TALLAHASSEE, Fla. — Florida State athletic director Michael Alford told his board of trustees Friday that "something has to change" as it relates to the revenue gap between the Atlantic Coast Conference and other growing leagues in the Power 5.
Alford said Florida State stands to receive about $30 million less annually than its peers in the Southeastern Conference and Big Ten Conference, both of which are expanding to 16 teams for the 2024 football season.
He said Big Ten schools will receive about $80 million per year with their new television contract, while SEC schools will take in about $72 million each year.
"Right now, when you throw everything in, we receive about $42 million," Alford told the board, according to Warchant.com. "That would put us literally $30 million behind our competitors and peers across the country, and that's $30 million every year."

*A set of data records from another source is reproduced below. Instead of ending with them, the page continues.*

-- ==== Sys2Proof/Machine/Status.lean ====
section
/-! DEFINITION. The status codes (14: R436, Table 14-8; 15: Table 15-11). -/

namespace Sys2Proof.Machine.Status

def ok : Nat := 0x00
def leadinDone : Nat := 0x01
def stopToken : Nat := 0x02
def stopSequence : Nat := 0x03
def stopMaxtok : Nat := 0x04
def handedOff : Nat := 0x05
def handoffFailed : Nat := 0x06
def handoffUnconfirmed : Nat := 0x07
def cancelled : Nat := 0x08
def late : Nat := 0x09
def aborted : Nat := 0x0A
def pageLimit : Nat := 0x0B
def ptInvalid : Nat := 0x0C
def ptReadonly : Nat := 0x0D
def ptRace : Nat := 0x0E
def programFault : Nat := 0x0F
def sampleInvalid : Nat := 0x10
def pagesShort : Nat := 0x11
def tableShort : Nat := 0x12
def deadlineShort : Nat := 0x13
def disabled : Nat := 0x20
def noSetup : Nat := 0x21
def tableFull : Nat := 0x22
def promptRange : Nat := 0x23
def budgetRange : Nat := 0x24
def classFull : Nat := 0x25
def variantUnknown : Nat := 0x26
def ringPrefix : Nat := 0x27
def samplerMalformed : Nat := 0x28
def layoutUnknown : Nat := 0x29
def ptagRange : Nat := 0x2A
def malformed : Nat := 0x2B
def notCancelled : Nat := 0x40
def setupInfeasible : Nat := 0x41
def setupMalformed : Nat := 0x42
def noImage : Nat := 0x43
def geometryInvalid : Nat := 0x44
def geometryBusy : Nat := 0x45
def poolRange : Nat := 0x46
def poolOverlap : Nat := 0x47
def variantInvalid : Nat := 0x48
def variantSpace : Nat := 0x49
def handleUnknown : Nat := 0x4A
def ptCmdMalformed : Nat := 0x4B
def partnerPaired : Nat := 0x4C
def partnerMalformed : Nat := 0x4D
def partnerBusy : Nat := 0x4E
def layoutBusy : Nat := 0x4F
def layoutInvalid : Nat := 0x50
def groupMalformed : Nat := 0x51
def groupOutside : Nat := 0x52
def groupPorts : Nat := 0x53
def groupBusy : Nat := 0x54
def groupSize : Nat := 0x55
def regionShape : Nat := 0x56
def regionBusy : Nat := 0x57
def regionFrameLost : Nat := 0x58
def copyRange : Nat := 0x59
def noRegion : Nat := 0x5A
def gradeMismatch : Nat := 0x60
def codeTooLarge : Nat := 0x61
def chainInvalid : Nat := 0x62
def attInvalid : Nat := 0x63
def samplerInvalid : Nat := 0x64
def collInvalid : Nat := 0x65
def imageMalformed : Nat := 0x66
def imageBusy : Nat := 0x67
def notOwner : Nat := 0x70
def ownerSet : Nat := 0x71
def ownerKeyMismatch : Nat := 0x72
def roleDenied : Nat := 0x73
def domainDeny : Nat := 0x74
def sealedDeny : Nat := 0x75
def sealInvalid : Nat := 0x76
def streamInvalid : Nat := 0x77
def tokenInvalid : Nat := 0x78
def imageRejected : Nat := 0x79
def svnLow : Nat := 0x7A
def queueEnabled : Nat := 0x7B

end Sys2Proof.Machine.Status
end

Alford noted that the Seminoles are one of the biggest brands in the ACC in terms of exposure and that they "drive the media value in this conference."

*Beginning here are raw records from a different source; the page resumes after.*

/-- SPLIT_MERGE: the parts of the run's `group`-th row group have all arrived: part 0's frame merges them in part order and the
output follows (R232, R233). -/
def execSplitMerge (rid : Fin 4) (n : Fin 1024) (group : Nat) (s : State) : Host.Outcome State Fault Refusal :=
  .next (
    match s.attDesc rid.val n.val, (s.region rid.val).attRun n.val with
    | some w, some run =>
      let a := attFields w
      match run.groups[group]? with
      | none => s
      | some g =>
        let parts := (List.range a.split).filterMap fun i => run.parts.find? fun p => decide (p.group = { g with part := i })
        match parts with
        | [] => s
        | p0 :: rest =>
          if a.split = 1 ∨ parts.length ≠ a.split then s
          else
            let s := s.modRegion rid.val fun r =>
              { r with att := r.att.map fun x =>
                if x.desc = n.val then { x with parts := x.parts.filter fun p => decide ({ p.group with part := 0 } ≠ g) } else x }
            s.attOutput p0.home (rest.foldl mergeParts p0)
    | _, _ => s)

end Sys2Proof.Machine
end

He went on to say that it would be "impossible" to compete nationally with such a revenue disparity, prompting one board member to ask about the feasibility of Florida State leaving the conference.

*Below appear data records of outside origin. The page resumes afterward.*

/-- Read the fields out of the 16 words. -/
def collFields (w : List W64) : CollP :=
  let g := fun k hi lo => fld (wordAt w k) hi lo
  { op := g 0 3 0, gid := g 0 15 4, red := bitAt (wordAt w 0) 16, efmt := g 0 21 17, afmt := g 0 26 22,
    chunk := 4096 * 2 ^ g 0 30 27, ordinal := BitVec.ofNat 32 (g 0 63 32), src := [g 1 47 0, g 2 47 0],
    srow := g 3 23 0 + 1, snrows := g 3 43 24 + 1, sstride := signedOf 32 (g 4 31 0), dstride := signedOf 32 (g 4 63 32),
    dst := [g 5 47 0, g 6 47 0], drow := g 7 23 0 + 1, dnrows := g 7 43 24 + 1, wframe := g 8 8 0, wctr := g 8 13 9,
    wval := g 8 45 14, dfirst := g 9 8 0, dlast := g 9 17 9, dctr := g 9 22 18, sctr := g 10 4 0,
    sen := bitAt (wordAt w 10) 5, vbase := g 10 12 6, ven := bitAt (wordAt w 10) 13, mapaddr := g 11 47 0,
    rcvaddr := g 12 47 0, axis := g 13 1 0, dist := signedOf 14 (g 13 15 2), wrap := bitAt (wordAt w 13) 16,
    root := g 13 30 17 }

/-- ALLREDUCE or REDUCE_SCATTER. -/
def CollP.reduces (p : CollP) : Bool := decide (p.op ≤ 1)

/-- Bytes of a contribution: none for a BARRIER (Table 12-6). -/
def CollP.length (p : CollP) : Nat := if p.op = 4 then 0 else p.srow * p.snrows

/-- The pairings of R377. -/
def redFormats (e a : Nat) : Bool :=
  [(0x00, 0x00), (0x03, 0x03), (0x03, 0x00), (0x04, 0x00), (0x05, 0x00)].contains (e, a)

/-! ## Reduction (R377, R378) -/

/-- The adder's format. -/
def accFmt (afmt : Nat) : FFmt := if afmt = 0x03 then fmtBF16 else fmtFP32

/-- One addition, or one maximum, in AFMT (R377): a NaN entering a sum gives the canonical NaN. -/
def combine (red : Bool) (afmt a b : Nat) : Nat :=
  let f := accFmt afmt
  if red then (f.minmax true a b).1
  else if (f.decode a).isNan || (f.decode b).isNan then f.defaultNan
  else (f.add .rne a b).1

/-- A contribution's element converted exactly to AFMT (R377). -/
def toAcc (efmt afmt code : Nat) : Nat :=
  match etypeOf efmt with
  | some t => (convert t (.flt (accFmt afmt)) .rne true code).bits
  | none => 0

/-- The codes of a byte string of elements of `w` bytes. -/
def codesIn (w : Nat) (bs : List Byte) : List Nat := (List.range (bs.length / w)).map fun i => leNat ((bs.drop (i * w)).take w)

/-- How a level combines (R378). -/
inductive LevKind where
  | ring | direct | chain | tree
deriving DecidableEq, Repr

/-- Direction, up or down, and piece of element e among n, on a ring of m (R378). -/
def ringPiece (e n m : Nat) : Bool × Nat :=
  let h := n / 2
  if e < h then (true, e * m / h) else (false, (e - h) * m / (n - h))

/-- The next position on a ring of m in a direction. -/
def ringNext (up : Bool) (m q : Nat) : Nat := if up then (q + 1) % m else (q + m - 1) % m

/-- Positions in the order in which a tree subtree's elements stand, by depth (R378). -/
def treeFold (red : Bool) (afmt m : Nat) (x : Nat → Nat) : Nat → Nat → Nat
  | 0, p => x p
  | d + 1, p =>
    let s := x p
    let s := if 2 * p + 1 < m then combine red afmt s (treeFold red afmt m x d (2 * p + 1)) else s
    if 2 * p + 2 < m then combine red afmt s (treeFold red afmt m x d (2 * p + 2)) else s

/-- Positions of a level in the order of addition (R378); a tree's is `treeFold`'s. -/
def levelOrder (kind : LevKind) (e n m : Nat) : List Nat :=
  match kind with
  | .ring =>
    let (up, j) := ringPiece e n m
    (List.range m).map fun i => if up then (j + (i + 1)) % m else (j + (i + 1) * (m - 1)) % m
  | _ => List.range m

"That is an excellent question," FSU general counsel and vice president Carolyn Egan answered.
Egan and Alford then explained it would cost about $120 million for Florida State to leave the ACC.
Then there's still the matter of the ACC's grant of media rights. As it currently stands, if Florida State were to leave the ACC, the conference would control its media rights until 2036.
Texas and Oklahoma negotiated an early exit with the Big 12 Conference, allowing the schools to take control of their media rights as they move to the SEC. But it'll cost them $100 million to do so.
Alford said the Seminoles "represent 70% more viewers than the typical ACC school" and generate about 15% of the ACC's media rights revenue.
"But we only get 7% of the distribution," Alford said.
Alford said he's working with the ACC on "how to create a revenue distribution model that takes into factors who you are, how you play, what your brand is," but he's not sure if it will come to fruition.
If not, the future of the Seminoles in the ACC is tenuous at best.